Core Values: Strong Prayer Base
Categories: Pastor Tim's Blog
|“One of the most amazing things in the Gospels is how much time Jesus spent in prayer. He had only three years of public ministry, but He was never too hurried to spend hours in prayer. He prayed before every difficult task and at every crisis in His ministry. No day began or closed in which He was not in communion with His Father.” – Billy Graham, Hope for a Troubled Heart|
Room to Grow
Hilltown family, of THE CORE VALUES WE IDENTIFIED, this is the area in which I fear we fall short the most. If someone were to visit our church for a month, spending time in our various ministries, would they come away overwhelmed and saying, “Wow, these people genuinely value and believe in the power of prayer!”? I’m not sure they would. And I desperately want that to change.

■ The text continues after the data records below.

-- ==== Sys2Proof/Machine/CsfFault.lean ====
section
/-! DEFINITION. Fault records and CSF's fault log and fault commands (R448, R454, R455), and the events that follow a block's
interrupt (R418, R474). -/

namespace Sys2Proof.Machine

/-! ### Records (R455) -/

/-- The record of code `c` of a set, as CSF reads it now. -/
def State.faultRec (s : State) (d x c : Nat) : FaultRec :=
  let first := s.on .FLT_FIRST_VALID d x && s.get .FLT_FIRST_CODE d x == c
  let live := bitAt (s.get .FLT_LIVE d x) c
  let cnt := s.get .FLT_CNT d x
  let level := s.get .FLT_STATUS_LEVEL d x
  if first then
    ⟨s.get .FLT_FIRST_STAMP d x, s.ringAddr, d, x, c, s.get .FLT_FIRST_SEV d x,
      s.get .FLT_FIRST_CONCURRENT d x + 2 * s.get .FLT_FIRST_CLEARED_BEFORE_READ d x + 4 * live, level,
      s.get .FLT_FIRST_INSTANCE d x, cnt⟩
  else
    ⟨s.get .TB_SYSCNT 6 0, s.ringAddr, d, x, c, ((faultOf (x / 64) c).map FaultName.severity).getD 0, 4 * live + 8, level,
      0xFFFF, cnt⟩

/-- The records of a set: one for each STICKY bit. -/
def State.faultRecs (s : State) (d x : Nat) : List FaultRec :=
  ((List.range 32).filter fun c => bitAt (s.get .FLT_STICKY d x) c == 1).map fun c => s.faultRec d x c

/-- The 24 bytes of a record. -/
def FaultRec.bytes (r : FaultRec) : List Nat :=
  natBytes 8 r.stamp ++ [r.unit, r.die] ++ natBytes 2 r.block ++ [r.code, r.sev, r.flags, r.level] ++ natBytes 2 r.inst ++
    [0, 0] ++ natBytes 4 r.cnt

/-- A record out of its 24 bytes. -/
def FaultRec.ofBytes (l : List Nat) : FaultRec :=
  ⟨bytesNat (slice l 0 8), l.getD 8 0, l.getD 9 0, bytesNat (slice l 10 2), l.getD 12 0, l.getD 13 0, l.getD 14 0, l.getD 15 0,
    bytesNat (slice l 16 2), bytesNat (slice l 20 4)⟩

/-- The order across blocks (R443): stamp, severity with the highest first, die, block ID. -/
def FaultRec.before (a b : FaultRec) : Bool :=
  if a.stamp ≠ b.stamp then a.stamp < b.stamp
  else if a.sev ≠ b.sev then b.sev < a.sev
  else if a.die ≠ b.die then a.die < b.die
  else a.block < b.block

/-- Insertion into a list in an order, after its equals. -/
def insertBy {α : Type} (lt : α → α → Bool) (x : α) : List α → List α
  | [] => [x]
  | y :: t => if lt x y then x :: y :: t else y :: insertBy lt x t

/-- A list put in order. -/
def sortBy {α : Type} (lt : α → α → Bool) (l : List α) : List α := l.foldl (fun t x => insertBy lt x t) []

/-- The log takes records; the latest 4,096 stay (R454). -/
def State.faultLogged (s : State) (l : List FaultRec) : State :=
  { s with faultLog := (s.faultLog ++ l).drop ((s.faultLog ++ l).length - 4096) }

/-- A block with a fault register set stands on a die (R456). -/
def setOnDie (d x : Nat) : Bool :=
  let i := x % 64
  match x / 64 with
  | 1 => d < 6 && i < 32
  | 2 => d < 6 && i < 4
  | 3 => d < 6 && i == 0
  | 4 | 5 | 6 | 7 => d < 8 && i == 0
  | 8 | 9 | 12 | 13 | 14 | 17 => 6 ≤ d && d < 8 && i == 0
  | 10 | 15 | 16 => d == 6 && i == 0
  | 11 => 6 ≤ d && d < 8 && i < 4
  | _ => false

/-- Every set of the package, as (die, block ID), in the order of die and block ID. -/
def allSets : List (Nat × Nat) :=
  (allDies.map fun d => ((List.range 1152).filter fun x => setOnDie d x).map fun x => (d, x)).flatten

/-! ### Service of an interrupt line (R448) -/

/-- CLK_EVENT (R418): the history of each reference and of the DPLL. -/
def State.clkEvent (s : State) : State :=
  s.csfEvent 0x4701 0 (((List.range 10).map fun r => natBytes 4 (s.regAt 6 .refsel 0 (0x1018 + r * 64))).flatten ++
    natBytes 4 (s.regAt 6 .refsel 0 0x10))

/-- Some pair subscribes to the group of an event (R416). -/
def State.subscribed (s : State) (code : Nat) : Bool := (List.range 16).any fun p => bitAt (s.get .CSF_EVMASK 6 p) (code / 256 % 64) == 1

/-- PAIR_EVENT (R418); the first after the READY of a power-on carries the values of the snapshot that READY reported (R474). -/
def State.pairEvent (s : State) : State :=
  if s.on .CSF_SNAPEV 6 0 then
    (s.when (s.subscribed 0x4901 = true) fun t => t.put .CSF_SNAPEV 6 0 0).csfEvent 0x4901 0
      ([s.get .CSF_SNAPROLE 6 0, s.get .CSF_SNAPSYNC 6 0] ++ natBytes 8 (s.get .CSF_SNAPSINCE 6 0))
  else
    s.csfEvent 0x4901 0 ([s.get .PAIR_STATUS_ROLE 6 0, s.get .PAIR_STATUS_SYNC 6 0] ++ natBytes 8 (s.get .PAIR_ACTSINCE 6 0))

/-- The codes of role and resync faults of the Biray block (R384). -/
def pairCodes : List Nat :=
  [FaultName.PAIR_TAKEOVER.code, FaultName.PAIR_SNAPFAIL.code, FaultName.PAIR_CONFLICT.code, FaultName.PAIR_DIVERGE.code,
    FaultName.PAIR_HMISS.code]

/-- A master has read a set's registers: FLT_FIRST is noted as read (R442), FLT_CNT clears (R7). -/
def State.setRead (s : State) (d x : Nat) : State := (s.firstRead d x).put .FLT_CNT d x 0

/-- CSF has read a set: STICKY, FLT_FIRST.VALID and NOTE clear; the acknowledgement is its own unless a CRITICAL code is among them, and
then the host's until the set is back at L0 (R448). -/
def State.serviceSet (s : State) (d x : Nat) : State :=
  let recs := s.faultRecs d x
  let held := recs.any (fun r => 3 ≤ r.sev) || s.on .CSF_HOLDACK d x
  let s1 := (((s.setRead d x).faultLogged recs).put .FLT_STICKY d x 0).put .FLT_FIRST_VALID d x 0
  let s2 := s1.put .FLT_STATUS_NOTE d x 0
  if held then s2.put .CSF_HOLDACK d x (if s.get .FLT_STATUS_LEVEL d x = 0 then 0 else 1) else s2.ackStatus d x false false

/-- FAULT_SERVICE (R448): CSF serves an interrupt line. -/
def execFaultService (d set : Nat) (s : State) : Result :=
  .next <| s.when (s.tailRuns = true ∧ s.regsReach d set = true ∧ s.tailLine d set = true) fun s =>
    let recs := s.faultRecs d set
    let s1 := (s.serviceSet d set).each recs fun r t => t.csfEvent 0x4A01 0 r.bytes
    let s2 := s1.when (set = 10 * 64 ∧ recs.any (fun r => r.code == FaultName.REFSEL_EVENT.code) = true) State.clkEvent
    s2.when (d = 6 ∧ set = 14 * 64 ∧ recs.any (fun r => pairCodes.contains r.code) = true) State.pairEvent

/-! ### The commands (R454) -/

/-- FAULT_LIST: up to 10 records with STAMP at or after a SYSCNT, in the order of R443. -/
def execFaultList (pair : Nat) (s : State) : Result :=
  .next <| s.serve pair 0x0A01 (ofLen 9) fun m t =>
    let l := (sortBy FaultRec.before t.faultLog).filter fun r => m.u64 0 ≤ r.stamp
    m.ok t (((l.take (min (m.u8 8) 10)).map FaultRec.bytes).flatten)

/-- A fault command names a set that exists and answers. Where its die does not answer the unit's state does not allow the
command. DESIGN CHOICE (log entry 70). -/
def State.setCheck (s : State) (m : CsfMsg) (act : State → CsfReply) : CsfReply :=
  if setOnDie (m.u8 0) (m.u16 1) = false then m.refuse s eRange
  else if s.regsReach (m.u8 0) (m.u16 1) = false then m.refuse s eState
  else act s

/-- FAULT_ACK. -/
def execFaultAck (pair : Nat) (s : State) : Result :=
  .next <| s.serve pair 0x0A02 (ofLen 3) fun m t => t.setCheck m fun u => m.ok (u.ackStatus (m.u8 0) (m.u16 1) false false) []

/-- FAULT_INJECT: a set without a checker (R453) gives E_RANGE. -/
def execFaultInject (pair : Nat) (s : State) : Result :=
  .next <| s.serve pair 0x0A03 (ofLen 5) fun m t => t.setCheck m fun u =>
    if [1, 4, 5].contains (m.u16 1 / 64) then m.ok (u.put .FLT_INJ_COUNT (m.u8 0) (m.u16 1) (m.u16 3)) []
    else m.refuse u eRange

/-- A code of a set at or above MINSEV is LIVE: the gill does not write CLR3 (R449). -/
def State.clr3Barred (s : State) (d x : Nat) : Bool :=
  (List.range 32).any fun c => bitAt (s.get .FLT_LIVE d x) c == 1 &&
    s.get .FLT_ESC_MINSEV d x ≤ ((faultOf (x / 64) c).map FaultName.severity).getD 0

/-- FAULT_CLEAR: it waits for a gill that writes a snapshot (R470). -/
def execFaultClear (pair : Nat) (s : State) : Result :=
  .next <| s.when (s.get .SNAP_BUSY 6 0 = 0) fun s => s.serve pair 0x0A04 (ofLen 3) fun m t => t.setCheck m fun u =>
    let d := m.u8 0
    let x := m.u16 1
    let l3 := u.get .FLT_STATUS_LEVEL d x == 3
    if l3 ∧ u.clr3Barred d x = true then m.refuse u eState
    else m.ok ((((u.put .FLT_STICKY d x 0).put .FLT_FIRST_VALID d x 0)).when (l3 = true) fun v => v.clearL3 d x) []

end Sys2Proof.Machine
end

Diagnosing and Redirecting
This is the third in our “Core Values” series (see PART 1 HERE, PART 2 HERE) where we set out to answer questions like “What defines Hilltown the most? What do we cherish most and why?” The reason A Strong Prayer Base is included among this list is not because it is something we already do so well, but something we want to do better. And I believe we can and will. I don’t need to overwhelm us with the biblical evidence for the importance of prayer. We know that “the prayer of the righteous is powerful and effective” (James 5:16) and that we are to be “joyful in hope, patient in affliction, faithful in prayer”(Romans 12:12). We see it modeled by Jesus who “often withdrew to lonely places and prayed” (Luke 5:16). We see it modeled in the early church who “were continually devoting themselves to the apostles’ teaching and to fellowship, to the breaking of bread and to prayer” (Acts 2:42).
We defined a Strong Prayer Base as “Genuine dependence on the Lord evidenced in an impulse to turn to Him in confident anticipation of what He will do” (Acts 2:42; Rom 12:12; Phil 4:6). What would that look like at Hilltown? What are some ways you and I can help foster that? What are some things we need to see more of around our church?
Whether it be in large groups, small groups, or as an entire church body, you can anticipate more organized opportunities in the coming future to participate in prayer. On the other hand, if you are a leader of a Sunday School class, a small group, or a particular ministry, don’t make prayer the after-thought. Make it central. If we find ourselves saying, “Let’s close in prayer real quick” more than on a rare occasion, make note and make a change.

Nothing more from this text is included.